One day when Jen Psaki was serving as White House press secretary, she was asked to introduce President Biden at a virtual event commemorating Greek Independence Day. It was no big deal, Psaki thought — she would join the Zoom session from her office, briefly discuss her Greek ancestry, then turn it over to the president.

But shortly before the event, she was surprised to receive a summons to the Oval Office. Biden wanted to go over the session — at length. He interrogated Psaki on what she was going to say. He asked how she was going to talk about her family. He told her to be specific about her ancestors.

Biden then personally called the head of a Greek church to get his take on what he himself should say. He phoned a second Greek priest, asking for more advice.

All this for a brief, informal event of the kind that presidents host hundreds of times during their tenure. “It became a longer adventure,” Psaki said, recounting the episode. “It shows how much he cares about every single event and every single interaction he has.”

It also shows, some Biden aides worry, a skewed approach to communication that has hurt his presidency and puts his reelection at risk.

Many Biden aides appreciate his attention to detail and his focus on substance over performance, which they find a welcome contrast to his bombastic, truth-challenged likely opponent, former president Donald Trump.

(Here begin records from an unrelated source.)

-- ==== Sys2Proof/Certificates/Slice0/Obligations.lean ====
section
/-! DEFINITION. The statements for the provers. Each docstring names the rule of spec/ the statement formalises. The
definitions under `Sys2Proof.Claims` are the statements' own vocabulary: what the rules say, written without the model's
helper functions wherever a rule gives a formula. -/

namespace Sys2Proof.Claims

open Sys2Proof.Machine

/-- The operation completes, returns a word that reads as the natural number `n`, emits nothing and changes nothing. -/
def ReadsNat (i : Instr) (s : State) (n : Nat) : Prop :=
  ∃ w : Word, w.toNat = n ∧ exec i s = .next { s with out := { rdata := some w, events := [] } }

/-- The same, the word read as a two's-complement number. -/
def ReadsInt (i : Instr) (s : State) (n : Int) : Prop :=
  ∃ w : Word, w.toInt = n ∧ exec i s = .next { s with out := { rdata := some w, events := [] } }

/-- The result of an operation that returns nothing and emits nothing. -/
def nothing : Output := { rdata := none, events := [] }

/-- The operation completes and stores in `B0` a configuration that has the property, everything else unchanged. -/
def StoresB0 (i : Instr) (s : State) (P : ButtonCfg → Prop) : Prop :=
  ∃ c, P c ∧ exec i s = .next { s with b0 := { s.b0 with cfg := c }, out := nothing }

/-- The same for `B1`. -/
def StoresB1 (i : Instr) (s : State) (P : ButtonCfg → Prop) : Prop :=
  ∃ c, P c ∧ exec i s = .next { s with b1 := { s.b1 with cfg := c }, out := nothing }

/-- The same for the axis processor's configuration. -/
def StoresAxis (i : Instr) (s : State) (P : AxisCfg → Prop) : Prop :=
  ∃ c, P c ∧ exec i s = .next { s with ax := { s.ax with cfg := c }, out := nothing }

/-- The same for the direction engine's configuration. -/
def StoresDir (i : Instr) (s : State) (P : DirCfg → Prop) : Prop :=
  ∃ c, P c ∧ exec i s = .next { s with de := { s.de with cfg := c }, out := nothing }

/-- 0 or 1 (R9). -/
def bit (b : Bool) : Nat := if b then 1 else 0

/-- The 24-bit event record (R295). -/
def record (src kind arg : Nat) : EventWord := BitVec.ofNat 24 (src * 2 ^ 20 + kind * 2 ^ 16 + arg)

/-- Unit number of a button (R292). -/
def srcOf : ButtonId → Nat
  | .b0 => 0
  | .b1 => 1

/-- The record of an event, if its kind is enabled; nothing otherwise (R293). -/
def gated {n : Nat} (en : BitVec n) (src kind arg : Nat) : List EventWord :=
  if en.getLsbD kind then [record src kind arg] else []

/-- What a clock update makes of the clock of `s` (R110): nothing before BEGIN; else the counts since the last sample, taken
modulo 2^`CNT_BITS`, are added to the remainder, whole microseconds go to `us_acc` and the rest stays in `frac`. -/
def ClockAfter (s : State) (c : Clock) : Prop :=
  c.clkInit = s.clk.clkInit ∧
  (s.clk.clkInit = false → c = s.clk) ∧
  (s.clk.clkInit = true →
    c.lastCnt = s.ports.cnt % 2 ^ s.par.cntBits ∧ c.frac < s.par.cntPerUs ∧
    ∃ us delta : Nat, delta < 2 ^ s.par.cntBits ∧
      (delta + c.lastCnt) % 2 ^ s.par.cntBits = s.clk.lastCnt % 2 ^ s.par.cntBits ∧
      us * s.par.cntPerUs + c.frac = s.clk.frac + delta ∧
      c.usAcc.toNat = (s.clk.usAcc.toNat + us) % 2 ^ 64)

/-- `now_us()` (R111). -/
def nowNat (c : Clock) : Nat := if c.clkInit then c.usAcc.toNat else 0

/-- The elapsed time of `ET` on the clock `c` (R118). -/
def elapsedNat (c : Clock) (off : Micros) : Nat :=
  if c.clkInit then (c.usAcc.toNat + (2 ^ 64 - off.toNat)) % 2 ^ 64 else 0

/-- The code of a button state (R26): Init 0, Down 1, Up 2, Count 3, Press 4, PressEnd 5. -/
def stateNumber : FsmState → Nat
  | .init => 0
  | .down => 1
  | .up => 2
  | .count => 3
  | .press => 4
  | .pressEnd => 5

/-- The code of a direction (R33): East 0, then counter-clockwise to South-East 7; Center 8. -/
def directionNumber : Direction → Nat
  | .east => 0
  | .northEast => 1
  | .north => 2
  | .northWest => 3
  | .west => 4
  | .southWest => 5
  | .south => 6
  | .southEast => 7
  | .center => 8

/-- Everything a button holds at reset (R321). -/
def ButtonAtReset (b : Button) : Prop :=
  b.cfg.debounce.toInt = 50 ∧ b.cfg.clickMs.toNat = 400 ∧ b.cfg.pressMs.toNat = 800 ∧ b.cfg.duringMs.toNat = 0 ∧
  b.cfg.idleMs.toNat = 1000 ∧ b.cfg.tickMs.toNat = 10 ∧ b.cfg.evtEn.toNat = 0 ∧ b.evtStatus.toNat = 0 ∧
  b.t.toNat = 0 ∧ b.lastChange.toNat = 0 ∧ b.entry.toNat = 0 ∧ b.lastDuring.toNat = 0 ∧ b.hold.toNat = 0 ∧
  b.lastRaw = false ∧ b.deb = false ∧ b.wasPressed = false ∧ b.wasReleased = false ∧ b.idleFired = false ∧
  b.dblPending = false ∧ b.state = .init ∧ b.nclicks.toNat = 0 ∧ (maxClicks b).toNat = 2

/-- Every element of the spec's state holds its reset value (R321). -/
def AtReset (s : State) : Prop :=
  (s.clk.clkInit = false ∧ s.clk.lastCnt = 0 ∧ s.clk.frac = 0 ∧ s.clk.usAcc.toNat = 0 ∧ s.etOff.toNat = 0) ∧
  ButtonAtReset s.b0 ∧ ButtonAtReset s.b1 ∧
  (s.ax.cfg.invX = false ∧ s.ax.cfg.invY = false ∧ s.ax.cfg.swap = false ∧ s.ax.cfg.xMap = true ∧
    s.ax.cfg.yMap = true ∧ s.ax.cfg.alpha.toNat = 16384 ∧ s.ax.cfg.deadzone.toNat = 0 ∧ s.ax.cfg.calN.toNat = 32 ∧
    s.ax.cfg.calX.min.toNat = 0 ∧ s.ax.cfg.calX.center.toNat = 2048 ∧ s.ax.cfg.calX.max.toNat = 4095 ∧
    s.ax.cfg.calY.min.toNat = 0 ∧ s.ax.cfg.calY.center.toNat = 2048 ∧ s.ax.cfg.calY.max.toNat = 4095) ∧
  (s.de.cfg.moveEps.toNat = 1 ∧ s.de.cfg.enterTh.toNat = 8192 ∧ s.de.cfg.exitTh.toNat = 4096 ∧
    s.de.cfg.repeatMs.toNat = 250 ∧ s.de.cfg.jevtEn.toNat = 0 ∧ s.de.jevtStatus.toNat = 0) ∧
  (s.ax.rawX.toNat = 0 ∧ s.ax.rawY.toNat = 0 ∧ s.ax.fx.toInt = 0 ∧ s.ax.fy.toInt = 0 ∧ s.ax.nx.toInt = 0 ∧
    s.ax.ny.toInt = 0 ∧ s.de.mag.toNat = 0 ∧ s.de.ang.toNat = 0) ∧
  s.de.curDir = .center ∧ s.de.prevDir = .center ∧ s.de.tiltActive = false ∧ s.de.lrx.toInt = 0 ∧
  s.de.lry.toInt = 0 ∧ s.de.lastRepeat.toNat = 0

/-- The unmapped word addresses (R71). -/
def Unmapped (a : Nat) : Prop := a = 0x02 ∨ a = 0x03 ∨ (0x08 ≤ a ∧ a ≤ 0x0F) ∨ (0x49 ≤ a ∧ a ≤ 0xFF)

/-- The addresses of the registers whose access is R or RC (R40, R41, R43). -/
def ReadOnly (a : Nat) : Prop :=
  a = 0x01 ∨ a = 0x04 ∨ a = 0x05 ∨ (0x18 ≤ a ∧ a ≤ 0x1F) ∨ (0x28 ≤ a ∧ a ≤ 0x2F) ∨ (0x40 ≤ a ∧ a ≤ 0x48)

/-- Field `addr` of a command word as a number (R90). -/
def addrNat (cw : CmdWord) : Nat := cw.toNat / 2 ^ 32 % 2 ^ 8

/-- The logical raw pair: unmapped channels replaced by 0, then the swap (R170, R171). -/
def logicalPair (c : AxisCfg) (p : Raw × Raw) : Nat × Nat :=
  let px := if c.xMap then p.1.toNat else 0
  let py := if c.yMap then p.2.toNat else 0
  if c.swap then (py, px) else (px, py)

/-- The operation reads or writes an element of `B0`, or ticks or resets it. -/
def addressesB0 (i : Instr) : Bool :=
  (0x10 ≤ addrNat (encode i) && addrNat (encode i) ≤ 0x1F) || i == .bTick || i == .bReset0

/-- The operation reads or writes an element of `B1`, or ticks or resets it. -/
def addressesB1 (i : Instr) : Bool :=
  (0x20 ≤ addrNat (encode i) && addrNat (encode i) ≤ 0x2F) || i == .jTick || i == .bReset1

/-- The operation is a register write with its address in the range. -/
def writesIn (i : Instr) (lo hi : Nat) : Bool :=
  cwWrite (encode i) && lo ≤ addrNat (encode i) && addrNat (encode i) ≤ hi

end Sys2Proof.Claims

open Sys2Proof Sys2Proof.Machine Sys2Proof.Claims

/-! ## The machine -/

/-- When the next move is a command word that decodes to an operation, a step performs that operation, with the port values
of the move on the ports and the move taken off the list (R6, R78, R90). The list of moves is the model's own field (log
entry 2). -/
def Obligations.StepRunsTheDecodedInstruction : Prop :=
  ∀ (s : State) (cw : CmdWord) (p : Ports) (rest : List Move) (i : Instr),
    s.moves = .op cw p :: rest → decode cw = .ok i → step s = exec i { s with ports := p, moves := rest }

/-- R290: every operation completes; a step never faults and is never refused. -/
def Obligations.EveryStepAnswersANextState : Prop :=
  (∀ (i : Instr) (s : State), Completes (exec i s)) ∧ (∀ (cw : CmdWord) (s : State), Completes (runWord cw s)) ∧
    ∀ s : State, Completes (step s)

/-- R321: the reset state, and what a step leaves when `rst` is asserted (R320), have every element at its reset value; the
reset returns and emits nothing. That the parameters, the values on the ports and the moves after it stay as they are is the
model's choice for its own fields (log entry 1 for `par`, log entry 2 for `ports` and `moves`), no rule of the spec. -/
def Obligations.ResetLeavesTheResetValues : Prop :=
  AtReset State.reset ∧
    ∀ (s : State) (rest : List Move), s.moves = .rst :: rest →
      ∃ t, step s = .next t ∧ AtReset t ∧ t.out = nothing ∧ t.moves = rest ∧ t.par = s.par ∧ t.ports = s.ports

/-- R71 to R73, R96: a read of an unmapped address returns 0 and changes nothing; a write to an unmapped address or to an R
or RC register changes nothing and returns nothing. -/
def Obligations.UnmappedAndReadOnlyAccessesDoNothing : Prop :=
  ∀ (cw : CmdWord) (s : State),
    (cw.toNat / 2 ^ 40 = 0 → Unmapped (addrNat cw) →
      runWord cw s = .next { s with out := { rdata := some 0, events := [] } }) ∧
    (cw.toNat / 2 ^ 40 = 1 → Unmapped (addrNat cw) ∨ ReadOnly (addrNat cw) →
      runWord cw s = .next { s with out := nothing })

/-- R212: NOP, and every reserved command code 0x08 to 0xFF, changes nothing, returns nothing, emits nothing; bits 31:8 of
the word do not matter (R93). -/
def Obligations.NopAndReservedCodesDoNothing : Prop :=
  ∀ s : State, exec .nop s = .next { s with out := nothing } ∧
    ∀ cw : CmdWord, cw.toNat / 2 ^ 40 = 1 → addrNat cw = 0 → (cw.toNat % 2 ^ 8 = 0 ∨ 8 ≤ cw.toNat % 2 ^ 8) →
      runWord cw s = .next { s with out := nothing }

/-- R90 to R94: decoding the encoding of an operation gives it back, with every operand. -/
def Obligations.DecodeInvertsEncode : Prop :=
  ∀ i : Instr, decode (encode i) = .ok i

/-- R90 to R93: a word that decodes to an operation has the operation's fixed bits, and a register write's word is its
encoding bit for bit. -/
def Obligations.DecodedWordsAgreeWithTheEncoder : Prop :=
  ∀ (cw : CmdWord) (i : Instr), decode cw = .ok i →
    cw &&& fixedMask i = encode i &&& fixedMask i ∧
      (cw.toNat / 2 ^ 40 = 1 → addrNat cw ≠ 0 → encode i = cw)

/-- Words written out in 95_test_vectors.md (V-E1 to V-E19) decode to what the spec says they are. -/
def Obligations.SpecWordsDecode : Prop :=
  decode 0x10000000000#41 = .ok .nop ∧ decode 0x10000000001#41 = .ok .beginClock ∧
  decode 0x10000000003#41 = .ok .jTick ∧ decode 0x100ABCDEF02#41 = .ok .bTick ∧
  decode 0x10000000006#41 = .ok .calibrate ∧ decode 0x001DEADBEEF#41 = .ok .rdStatus ∧
  decode 0x110FFFFFFEC#41 = .ok (.wrB0Debounce 0xFFFFFFEC#32) ∧ decode 0x126000001FF#41 = .ok (.wrB1EvtEn 0x1FF#32) ∧
  decode 0x13100002000#41 = .ok (.wrAlpha 8192#32) ∧ decode 0x04600000000#41 = .ok .rdDir8 ∧
  decode 0x00200000000#41 = .error (.unmappedRead 0x02#8) ∧ decode 0x14F12345678#41 = .error (.unmappedWrite 0x4F#8) ∧
  decode 0x118000000FF#41 = .error (.readOnlyWrite 0x18#8) ∧ decode 0x100000000FF#41 = .error (.reservedCommand 0xFF#8)

/-! ## Register access -/

/-- R222, R223: `CMD` reads 0; `STATUS` reads `clk_init`. -/
def Obligations.CommandAndStatusReads : Prop :=
  ∀ s : State, ReadsNat .rdCmd s 0 ∧ ReadsNat .rdStatus s (bit s.clk.clkInit)

/-- R230 to R237: reads of the button configuration registers and of `EVT_STATUS`; `DEBOUNCE` is sign-extended. -/
def Obligations.ButtonConfigurationReads : Prop :=
  ∀ s : State,
    (ReadsInt .rdB0Debounce s s.b0.cfg.debounce.toInt ∧ ReadsNat .rdB0ClickMs s s.b0.cfg.clickMs.toNat ∧
      ReadsNat .rdB0PressMs s s.b0.cfg.pressMs.toNat ∧ ReadsNat .rdB0DuringMs s s.b0.cfg.duringMs.toNat ∧
      ReadsNat .rdB0IdleMs s s.b0.cfg.idleMs.toNat ∧ ReadsNat .rdB0TickMs s s.b0.cfg.tickMs.toNat ∧
      ReadsNat .rdB0EvtEn s s.b0.cfg.evtEn.toNat ∧ ReadsNat .rdB0EvtStatus s s.b0.evtStatus.toNat) ∧
    (ReadsInt .rdB1Debounce s s.b1.cfg.debounce.toInt ∧ ReadsNat .rdB1ClickMs s s.b1.cfg.clickMs.toNat ∧
      ReadsNat .rdB1PressMs s s.b1.cfg.pressMs.toNat ∧ ReadsNat .rdB1DuringMs s s.b1.cfg.duringMs.toNat ∧
      ReadsNat .rdB1IdleMs s s.b1.cfg.idleMs.toNat ∧ ReadsNat .rdB1TickMs s s.b1.cfg.tickMs.toNat ∧
      ReadsNat .rdB1EvtEn s s.b1.cfg.evtEn.toNat ∧ ReadsNat .rdB1EvtStatus s s.b1.evtStatus.toNat)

But they also note that Biden spends an enormous amount of time on speech preparation — far more than his predecessors, scholars and aides say — often holding several lengthy prep sessions even for routine remarks. They typically revolve around a near-obsessive scrutiny of factual details, rather than a rehearsal for soaring delivery or sweeping narrative, aides say. That has produced a speaking style that often fails to connect, polls and interviews suggest, and fuels voters’ concerns about his age.

Few tasks are more important for a president than communicating his vision and agenda. But some allies wonder if Biden attributes a role to presidential addresses that they had decades ago, one that no longer makes sense in an era of social media and snippets endlessly circulated on cable news.

“Biden’s strength is not particularly the big addresses — but they also may mean less than he believes,” said David Axelrod, a former top adviser to President Barack Obama. “We live in a time when, unless you’re really, really good at it, speeches are less important than spontaneous, viral moments.”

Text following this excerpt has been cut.